→ Problem details
With the line that contains "none => dflt" as the final line, return every line from the start of the data below exactly.

[Saved data entries]
-- ==== Sys2Proof/Machine/Image.lean ====
section
/-! DEFINITION. Reading the configuration image: its layout (12, section 12.3), its check (R172), its clamping (R173) and the
defaults of fields not delivered (R171). -/

namespace Sys2Proof.Machine

open Sys2Proof

/-- The high byte of a word: the first of a byte pair. -/
def highByte (w : Word16) : Nat := w.toNat / 256

/-- The low byte of a word: the second of a byte pair. -/
def lowByte (w : Word16) : Nat := w.toNat % 256

/-- A byte read in two's complement (R177). -/
def signedByte (b : Nat) : Int := (BitVec.ofNat 8 b).toInt

/-- A field read from word `i` of the words received, or its default where that word was not delivered (R172). -/
def field (words : List Word16) (i : Nat) (dflt : α) (f : Word16 → α) : α :=
  match words[i]? with
  | some w => f w
  | none => dflt

/-- The Wh-per-pulse a code stands for; a code above 3 is taken as the highest (R173). -/
def whOfCode (code : Nat) : Nat :=
  match code with
  | 0 => 1
  | 1 => 2
  | 2 => 5
  | _ => 10

/-- A band label's code; above 4 it is taken as SHORT (R173). -/
def labelOfCode (code : Nat) : BandLabel :=
  match code with
  | 0 => .ok
  | 1 => .low
  | 2 => .high
  | 3 => .openCircuit
  | _ => .short

/-- Band `n`, three words from word 14. -/
def bandAt (words : List Word16) (n : Nat) : Band :=
  { lower := field words (14 + 3 * n) 2000 fun w => clampNat 0 2000 w.toNat,
    upper := field words (15 + 3 * n) 0 fun w => clampNat 0 2000 w.toNat,
    label := field words (16 + 3 * n) .ok fun w => labelOfCode w.toNat }

/-- The band table is one field: with any of its words missing, every band is unused (log 12). -/
def bandsOf (words : List Word16) : List Band :=
  if 38 ≤ words.length then (List.range 8).map (bandAt words) else List.replicate 8 Band.unused

/-- The target temperature a word holds: words to 127 read the same as a byte and as a word, the others are the free value of
log 11; R173 clamps the result. -/
def targetOfWord (w : Word16) : Int :=
  clampInt 20 50 (if w.toNat ≤ 127 then (w.toNat : Int) else Config.targetWord w)

/-- The step whose two words stand at `i` (12, section 12.3). -/
def stepAt (words : List Word16) (i : Nat) : LampStep :=
  { channel := field words i 0 fun w => clampNat 0 31 (highByte w),
    flashing := field words i false fun w => w.getLsbD 0,
    blocking := field words i false fun w => w.getLsbD 1,
    onThreshold := field words (i + 1) 0 fun w => clampNat 0 2000 w.toNat }

/-- The lamp program whose step count stands at `i`. It is one field: with any of its 33 words missing it has no steps (log 12). -/
def programAt (words : List Word16) (i : Nat) : List LampStep :=
  if i + 33 ≤ words.length then
    field words i [] fun w => (List.range (clampNat 0 16 w.toNat)).map fun k => stepAt words (i + 1 + 2 * k)
  else []

/-- The block of class `c`, 36 words from word 38. -/
def classAt (words : List Word16) (c : Nat) : ClassFigures :=
  { target := field words (38 + 36 * c) 36 targetOfWord,
    demand := field words (39 + 36 * c) 100 fun w => clampNat 100 2000 w.toNat,
    loss := field words (40 + 36 * c) 50 fun w => clampNat 50 600 w.toNat,
    program := programAt words (41 + 36 * c) }

/-- The clamped image the words received make (R171, R172, R173). -/
def imageOf (words : List Word16) : Image :=
  { station := field words 0 0 fun w => w.toNat,
    budget := field words 1 100 fun w => clampNat 100 5000 w.toNat,
    stages := field words 2 0 fun w => clampNat 0 4 (highByte w),
    power := field words 2 10 fun w => clampNat 10 60 (lowByte w),
    meterFitted := field words 3 false fun w => highByte w != 0,
    whPerPulse := field words 3 1 fun w => whOfCode (lowByte w),
    probeFitted := field words 4 false fun w => highByte w != 0,
    design := field words 4 Config.designDefault fun w => clampInt Config.lowestTemp Config.highestTemp (signedByte (lowByte w)),
    sagCode := field words 5 2 fun w => clampNat 0 3 (highByte w),
    retention := field words 5 .newest fun w => if lowByte w = 0 then .newest else .first,
    releaseWindow := field words 6 120 fun w => clampNat 30 300 w.toNat,
    transit := field words 7 40 fun w => clampNat 10 120 w.toNat,
    allowance := field words 8 120 fun w => clampNat 0 300 w.toNat,
    order := field words 9 2 fun w => clampNat 0 7 w.toNat,
    masks := field words 10 0 id,
    shortestPeriod := field words 11 250 fun w => clampNat 250 2000 w.toNat,
    longestPeriod := field words 12 2000 fun w => clampNat 250 2000 w.toNat,
    leastDuty := field words 13 20 fun w => clampNat 20 80 (highByte w),
    greatestDuty := field words 13 80 fun w => clampNat 20 80 (lowByte w),
    bands := bandsOf words,
    classes := #v[classAt words 0, classAt words 1, classAt words 2, classAt words 3],
    checkWord := words[Config.imageWords - 1]? }

/-- The sum of the words before the check word, modulo 65536 (R172). -/
def imageSum (words : List Word16) : Word16 := words.foldl (· + ·) 0

/-- Whether a whole image passes: its sum equals its check word and its station number is a bay's (R172). -/
def imagePasses (words : List Word16) : Bool :=
  decide (words.length = Config.imageWords) &&
  decide (words[Config.imageWords - 1]? = some (imageSum (words.take (Config.imageWords - 1)))) &&
  field words 0 false fun w => decide (1 ≤ w.toNat) && decide (w.toNat ≤ 48)

end Sys2Proof.Machine
end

→ Answer to the exercise
-- ==== Sys2Proof/Machine/Image.lean ====
section
/-! DEFINITION. Reading the configuration image: its layout (12, section 12.3), its check (R172), its clamping (R173) and the
defaults of fields not delivered (R171). -/

namespace Sys2Proof.Machine

open Sys2Proof

/-- The high byte of a word: the first of a byte pair. -/
def highByte (w : Word16) : Nat := w.toNat / 256

/-- The low byte of a word: the second of a byte pair. -/
def lowByte (w : Word16) : Nat := w.toNat % 256

/-- A byte read in two's complement (R177). -/
def signedByte (b : Nat) : Int := (BitVec.ofNat 8 b).toInt

/-- A field read from word `i` of the words received, or its default where that word was not delivered (R172). -/
def field (words : List Word16) (i : Nat) (dflt : α) (f : Word16 → α) : α :=
  match words[i]? with
  | some w => f w
  | none => dflt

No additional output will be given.